**** Input data ****

/-- Settles O38: per word, the checks are the list that the model makes, and what follows them is the acceptance. -/
theorem matrixCommandsAreQueued : Obligations.MatrixCommandsAreQueued := by
  intro f s e cl traps lowest stale fetchRoom room cmd takes none' a desc
  refine ⟨fun ha => ⟨fun h => ?_, fun n r h => ?_⟩, fun ha => ⟨fun h => ?_, fun n r h => ?_⟩, fun ha => ⟨fun h => ?_, fun n r h => ?_⟩,
    fun ha => ⟨fun h => ?_, fun n r h => ?_⟩, fun ha => ⟨fun h => ?_, fun h => ?_, fun n w m x hw hx => ?_⟩,
    fun ha => ⟨fun h => ?_, fun n r h => ?_⟩, fun ha => ?_⟩
  · exact matrixTraps_of_trap rfl ha (bodyMtile_stale h)
  · exact queues_of_checked rfl ha rfl (bodyMtile_bound h) fun m => by simp [inAlloc_false_iff]
  · exact matrixTraps_of_trap rfl ha (bodyMtileD_stale h)
  · exact queues_of_checked rfl ha rfl (bodyMtileD_bound h) fun m => by simp [desc]
  · exact matrixTraps_of_trap rfl ha (bodyMlds_stale h)
  · exact queues_of_checked rfl ha rfl (bodyMlds_bound h) fun m => by simp
  · exact matrixTraps_of_trap rfl ha (bodyMswap_stale h)
  · exact queues_of_checked rfl ha rfl (bodyMswap_bound h) fun m => by simp
  · exact matrixTraps_of_trap rfl ha (bodyMstr_stale (.inl h))
  · exact matrixTraps_of_trap rfl ha (bodyMstr_stale (.inr h))
  · intro t0 j tiles mem pass bad
    have hbad : ∀ m, (m, true) ∈ passChecks f s w x ↔ bad m := fun m => by simp [passChecks, bad, desc, t0, tiles, j, mem]
    refine ⟨matrixTraps_lowest rfl ha (bodyMstr_bound hw hx) hbad, fun hgood => ?_⟩
    have hb := (bodyMstr_bound hw hx).trans (checked_good hbad hgood)
    refine ⟨fun hmem => ?_, fun hmem => ?_⟩
    · rw [if_neg (by simpa [mem] using hmem)] at hb
      exact takes_of_enqueue rfl ha rfl hb fun _ _ => trivial
    · have hrole : w.role = true ∧ x.role = false := by simpa [bad] using hgood 2
      have hne : m ≠ n := by
        rintro rfl
        rw [← bound_resv hw, bound_resv hx, hrole.2] at hrole
        exact absurd hrole.1 Bool.false_ne_true
      rw [if_pos hmem] at hb
      exact pass_behind_fetch ha hne (bound_resv hw) (bound_resv hx) rfl rfl hb
  · exact matrixTraps_of_trap rfl ha (bodyMzero_stale h)
  · exact queues_of_checked rfl ha rfl (bodyMzero_bound h) fun m => by simp
  · intro dest dfmt row unit base sh row0 rows stride ch j core c
    refine ⟨fun hd hs => traps_of_trap rfl ha (bodyMdrn_stride hd hs) rfl rfl, fun hgo => ⟨fun h => ?_, fun n w h => ?_⟩⟩
    · exact matrixTraps_of_trap rfl ha (bodyMdrn_stale hgo h)
    · intro bad op lent
      have hb := bodyMdrn_bound hgo h
      have hbad : ∀ m, (m, true) ∈ drainChecks f s w ↔ bad m := fun m => by
        simp [drainChecks, inAlloc_false_iff, bad, dest, dfmt, row, unit, base, sh, row0, rows, stride, ch, j, or_assoc, add_assoc]
      refine ⟨matrixTraps_lowest rfl ha hb hbad, fun hgood => ?_⟩
      replace hb := hb.trans (checked_good hbad hgood)
      refine ⟨fun hd hl => ?_, fun hd => ?_, fun hd hl => ?_⟩
      · rw [if_pos (by simpa [dest] using ⟨hd, hl⟩)] at hb
        exact traps_of_trap rfl ha hb rfl rfl
      · rw [if_neg (by simp [show f.md.toNat % 4 ≠ 2 from hd]), if_pos hd] at hb
        exact takes_of_enqueue rfl ha rfl hb fun u hu => hu _ _
      · have hown : s.chanBad (copseOf s.cur) s.myCoreKey (drainChan f s) false = false := hl
        rw [hown, Bool.and_false, if_neg Bool.false_ne_true, if_neg (not_not.mpr hd)] at hb
        exact takes_of_body rfl ha rfl (fun t => t.dueAt t.myCoreKey (drainChan f s)) (fun hf => by rw [hb, enqueue_fits hf]; rfl)
          (fun hf => by rw [hb, enqueue_waits hf]) (fun u => ⟨kept_dueAt u _, rfl, dueAt_engineAt u _⟩) 
            (fun u hu => (hu _ _).trans (dueAt_chanAt ..))
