-- ==== Sys2Proof/Syntax.lean ====
section
/-! DEFINITION. The abstract syntax of the 24 commands of 30_encoding.md R104 (one constructor per row of
spec/opcode_table.json), their opcodes and formats, and the closed enumerations of 10_state.md R61. -/

namespace Sys2Proof

/-- Waveforms (`P.wave`), in the code order of 10_state.md R61. -/
inductive Wave where
  | sine | square | triangle | sawtooth
  deriving DecidableEq, Repr

/-- Modulation targets (`P.target`), in the code order of 10_state.md R61; code 7 is no target. -/
inductive Target where
  | disabled | cutoff | attackEnvelope | envelopeWave | filterMod | filterSweep | pitchBend
  deriving DecidableEq, Repr

/-- Clock modes (`P.clock`), in the code order of 10_state.md R61; code 3 is no mode. -/
inductive ClockMode where
  | none | midiClock | syncPulse
  deriving DecidableEq, Repr

/-- The operand formats of 30_encoding.md R101. -/
inductive Format where
  | n | u24 | u8 | s8 | s16 | u4 | u3 | u2
  deriving DecidableEq, Repr

/-- The rows of the opcode map (30_encoding.md R104). -/
inductive Opc where
  | nop | noteOn | noteOff | setWave | setTarget | modUpdate | setOctave
  | seqOpen | seqExit | run | stop | toggleDual | assign | clearStep | clearPattern
  | cursorNext | cursorPrev | cursorSet | setTempo | setClock
  | keyPress | keyRelease | encoder | setVolume
  deriving DecidableEq, Repr

/-- A command with its operand. A numeric operand is the mathematical integer of 30_encoding.md R102; a key or a step
is four bits; a waveform is one of the four codes; target and clock codes are kept raw, since 7 and 3 fit the field
and are refused by the command's rule, not by the decoder (R105). -/
inductive Instr where
  | nop
  | noteOn (freq : Nat)
  | noteOff
  | setWave (wave : Wave)
  | setTarget (code : BitVec 3)
  | modUpdate (delta : Int)
  | setOctave (shift : Int)
  | seqOpen
  | seqExit
  | run
  | stop
  | toggleDual
  | assign (key : BitVec 4)
  | clearStep
  | clearPattern
  | cursorNext
  | cursorPrev
  | cursorSet (step : BitVec 4)
  | setTempo (bpm : Nat)
  | setClock (code : BitVec 2)
  | keyPress (key : BitVec 4)
  | keyRelease (key : BitVec 4)
  | encoder (steps : Int)
  | setVolume (level : Nat)
  deriving DecidableEq, Repr

/-- The opcode-map row of a command. -/
def Instr.opc : Instr → Opc
  | .nop => .nop
  | .noteOn _ => .noteOn
  | .noteOff => .noteOff
  | .setWave _ => .setWave
  | .setTarget _ => .setTarget
  | .modUpdate _ => .modUpdate
  | .setOctave _ => .setOctave
  | .seqOpen => .seqOpen
  | .seqExit => .seqExit
  | .run => .run
  | .stop => .stop
  | .toggleDual => .toggleDual
  | .assign _ => .assign
  | .clearStep => .clearStep
  | .clearPattern => .clearPattern
  | .cursorNext => .cursorNext
  | .cursorPrev => .cursorPrev
  | .cursorSet _ => .cursorSet
  | .setTempo _ => .setTempo
  | .setClock _ => .setClock
  | .keyPress _ => .keyPress
  | .keyRelease _ => .keyRelease
  | .encoder _ => .encoder
  | .setVolume _ => .setVolume

end Sys2Proof
end

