-- ==== Sys2Proof/Safety.lean ====
section
/-! DEFINITION. The terms claims are stated in: the exact real formulas of the voice unit and the wavetables
(41_voice.md R163-R174, 40_wavetable.md R131-R134), which the model's integer arithmetic must equal; the invariants of
10_state.md R59 and the ranges the rules state; what a run of cycles shows; and the conditions under which a command is
accepted. The real formulas are references for statements only: no step uses them. -/

namespace Sys2Proof.Reference

/-- The real multiplier of the phase increment (R163; FilterMod R172, PitchBend R173). -/
noncomputable def incMult (tg : Target) (mv e : ℕ) : ℝ :=
  match tg with
  | .filterMod => 1 + 1 / 10 * (mv / 32767) * Real.sin (2 * Real.pi * 20 * e / 20000)
  | .pitchBend => (2 : ℝ) ^ (((mv : ℝ) / 32767 - 1 / 2) * (2 * 2) / 12)
  | .disabled | .cutoff | .attackEnvelope | .envelopeWave | .filterSweep => 1

/-- The real amplitude factor (R167; Cutoff R168, AttackEnvelope R169, EnvelopeWave R170, FilterSweep R171). -/
noncomputable def amp (tg : Target) (mv e f idx : ℕ) : ℝ :=
  match tg with
  | .disabled | .filterMod | .pitchBend => 1
  | .cutoff => if (idx : ℤ) > ⌊(f : ℝ) * mv / (256 * 20000)⌋ then 4 / 5 else 1
  | .attackEnvelope => min 1 ((e : ℝ) * 4 / max 4 mv)
  | .envelopeWave => (1 - |Real.sin (Real.pi * e / 20000)|) * mv / 65535
  | .filterSweep => 1 - (mv : ℝ) / 65535 * (1 - Real.sin (2 * Real.pi * f * e / (256 * 20000))) / 2

/-- `round_even` (00_scope.md R8): the nearest integer, ties to the even one. -/
noncomputable def roundEven (x : ℝ) : ℤ :=
  if x - ⌊x⌋ < 1 / 2 then ⌊x⌋
  else if 1 / 2 < x - ⌊x⌋ then ⌊x⌋ + 1
  else if ⌊x⌋ % 2 = 0 then ⌊x⌋ else ⌊x⌋ + 1

/-- The exact value whose rounding is `T[w][i]` (40_wavetable.md R131-R134). -/
noncomputable def tableValue (w : Wave) (i : ℕ) : ℝ :=
  match w with
  | .sine => 65535 * (Real.sin (2 * Real.pi * i / 256) + 1) / 2
  | .square => if i < 128 then 65535 else 65535 * (1 - (i : ℝ) / 256) ^ 2
  | .triangle => if i < 128 then 65535 * (2 * i) / 256 else 65535 * (2 * (256 - i)) / 256
  | .sawtooth => 65535 * ((i : ℝ) / 256) * (1 - (i : ℝ) / 256) ^ 2

end Sys2Proof.Reference

namespace Sys2Proof.Safety

open Sys2Proof.Machine

/-- The invariants of 10_state.md R59, with the ranges that R33, R39, R41, R47, R52-R55, R174, R204, R232, R233 and
conflict C12 state, at the default `DUAL_DURING_RUN = 0`. Every state a run from reset reaches has them. -/
structure Inv (s : State) : Prop where
  /-- R59 (a). -/
  activeBusy : s.voice.active = true → s.voice.busy = true
  /-- R59 (b). -/
  draining : (s.voice.busy = true ∧ s.voice.active = false) ↔ s.ifc.cmdReady = false
  /-- R59 (c). -/
  runningView : s.rt.running = true → s.rt.view = true
  /-- R59 (d). -/
  runningNotDual : ¬ (s.rt.running = true ∧ s.rt.dual = true)
  /-- R59 (e), and the held key's note sounds. -/
  heldDual : s.rt.heldValid = true → s.rt.dual = true ∧ s.voice.active = true
  /-- R33: HELD_KEY is 0 when no key is held. -/
  heldKeyClear : s.rt.heldValid = false → s.rt.heldKey = 0
  /-- R59 (f). -/
  pulseRange : s.rt.pulse.toNat ≤ 5
  /-- R59 (f), R51. -/
  clkAccRange : s.rt.clkAcc.toNat < Config.pulseThresh
  /-- R59 (g). -/
  tempoLegal : Config.tempoMin ≤ s.prog.tempo.toNat ∧ s.prog.tempo.toNat ≤ Config.tempoMax
  /-- R59 (g). -/
  octaveLegal : -3 ≤ s.prog.octave.toInt ∧ s.prog.octave.toInt ≤ 3
  /-- R59 (h). -/
  closedQuiet : s.rt.view = false → s.voice.active = false ∧ s.rt.running = false ∧ s.rt.dual = false
  /-- R39: an empty step holds no index. -/
  emptySlots : ∀ i, (s.prog.slot i).valid = false → (s.prog.slot i).index = 0
  /-- R232: each blink phase ends at its length. -/
  blinkRange : s.rt.blinkCnt.toNat < if s.rt.blinkOn then Config.blinkOnTb else Config.blinkOffTb
  /-- R53, R231: the level is high exactly while the countdown runs. -/
  syncLevel : s.rt.syncLevel = decide (s.rt.syncCnt ≠ 0)
  /-- R201: a pulse is at most `SYNC_WIDTH_TB` long. -/
  syncRange : s.rt.syncCnt.toNat ≤ Config.syncWidthTb
  /-- R204: stopped, the clock and the sync pulse are cleared. -/
  stoppedClear : s.rt.running = false → s.rt.clkAcc = 0 ∧ s.rt.pulse = 0 ∧ s.rt.syncCnt = 0
  /-- R233: the guard is 0 when `DUAL_DURING_RUN = 0`. -/
  guardClear : s.rt.guard = 0
  /-- R41: reachable frequencies are below `2^27`. -/
  freqRange : s.voice.freq.toNat < 2 ^ 27
  /-- R174: the duty never exceeds 32767. -/
  dutyRange : s.voice.duty.toNat ≤ 32767
  /-- Conflict C12: with no note sounding the duty is 0. -/
  silentDuty : s.voice.busy = false → s.voice.duty = 0
  /-- R34, R288: nothing recorded, nothing left of the last error. -/
  errClear : s.ifc.err = 0 → s.ifc.lastCode = 0 ∧ s.ifc.lastOpc = 0
  /-- R302: a recorded code is one of 1 to 6. -/
  errCode : s.ifc.err ≠ 0 → 1 ≤ s.ifc.lastCode.toNat ∧ s.ifc.lastCode.toNat ≤ 6
  /-- R47: the folder of a volume request is 0. -/
  volumeFolder : s.ifc.playLast.kind = .volume → s.ifc.playLast.folder = 0
  /-- R281: a volume request is at most `VOLUME_MAX`. -/
  volumeRange : s.ifc.playLast.kind = .volume → s.ifc.playLast.arg.toNat ≤ Config.volumeMax

/-- Every event of the history was emitted in an earlier cycle, a MIDI byte is the Timing Clock byte (R323), and a duty
word is at most 32767 (R174). Kept by every step, like `Inv`. -/
def HistoryOk (s : State) : Prop :=
  ∀ x ∈ s.history, x.1 < s.now ∧
    match x.2 with
    | .midi b => b = Config.midiClockByte
    | .pwm d => d.toNat ≤ 32767
    | .volume l => l.toNat ≤ Config.volumeMax
    | .play _ _ | .disp _ | .errlog _ _ => True

/-- Timebase ticks in the `n` cycles from cycle `c` on (00_scope.md R15). -/
def timebaseTicks (c n : Nat) : Nat := (c + n) / 20 - c / 20

/-- The play request an event makes. -/
def playOf : Event → Option (BitVec 8 × BitVec 8)
  | .play folder index => some (folder, index)
  | .pwm _ | .volume _ | .midi _ | .disp _ | .errlog _ _ => none

/-- The play requests of a history, oldest first. -/
def plays (history : List (Nat × Event)) : List (BitVec 8 × BitVec 8) :=
  (history.map Prod.snd).reverse.filterMap playOf

/-- The request of one step of a pattern: none for an empty step (42_sequencer.md R242). -/
def slotPlay (folder : BitVec 8) (x : Slot) : Option (BitVec 8 × BitVec 8) :=
  if x.valid then some (folder, x.index) else none

/-- The command was refused: it left the error record and nothing else (00_scope.md R12). -/
def Refused (i : Instr) (s t : State) : Prop := ∃ c, t = raise c i.opc.code s

/-- The commands that set DIRTY when they are accepted (60_exceptions.md R305). -/
def dirties (i : Instr) (s : State) : Bool :=
  match i with
  | .setWave _ | .setTarget _ | .modUpdate _ | .setOctave _ | .assign _ | .clearStep | .clearPattern | .setTempo _
  | .setClock _ => true
  | .keyPress _ => !s.rt.dual
  | .encoder _ => s.rt.dual
  | .nop | .noteOn _ | .noteOff | .seqOpen | .seqExit | .run | .stop | .toggleDual | .cursorNext | .cursorPrev
  | .cursorSet _ | .keyRelease _ | .setVolume _ => false

/-- The commands that fire a step event when they are accepted (42_sequencer.md R237). -/
def fires (i : Instr) (s : State) : Bool :=
  match i with
  | .run => true
  | .clearStep | .clearPattern => s.rt.running
  | .nop | .noteOn _ | .noteOff | .setWave _ | .setTarget _ | .modUpdate _ | .setOctave _ | .seqOpen | .seqExit | .stop
  | .toggleDual | .assign _ | .cursorNext | .cursorPrev | .cursorSet _ | .setTempo _ | .setClock _ | .keyPress _
  | .keyRelease _ | .encoder _ | .setVolume _ => false

/-- A command is accepted as far as the join and the view go (30_encoding.md R103): `CMD_READY` and `VIEW` are 1. -/
def Open (s : State) : Prop := s.ifc.cmdReady = true ∧ s.rt.view = true

end Sys2Proof.Safety
end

****

■ What the task asks ■
Your answer should consist of all lines above that include the string "active".

■ Reply ■
  activeBusy : s.voice.active = true → s.voice.busy = true
  draining : (s.voice.busy = true ∧ s.voice.active = false) ↔ s.ifc.cmdReady = false
  heldDual : s.rt.heldValid = true → s.rt.dual = true ∧ s.voice.active = true
  closedQuiet : s.rt.view = false → s.voice.active = false ∧ s.rt.running = false ∧ s.rt.dual = false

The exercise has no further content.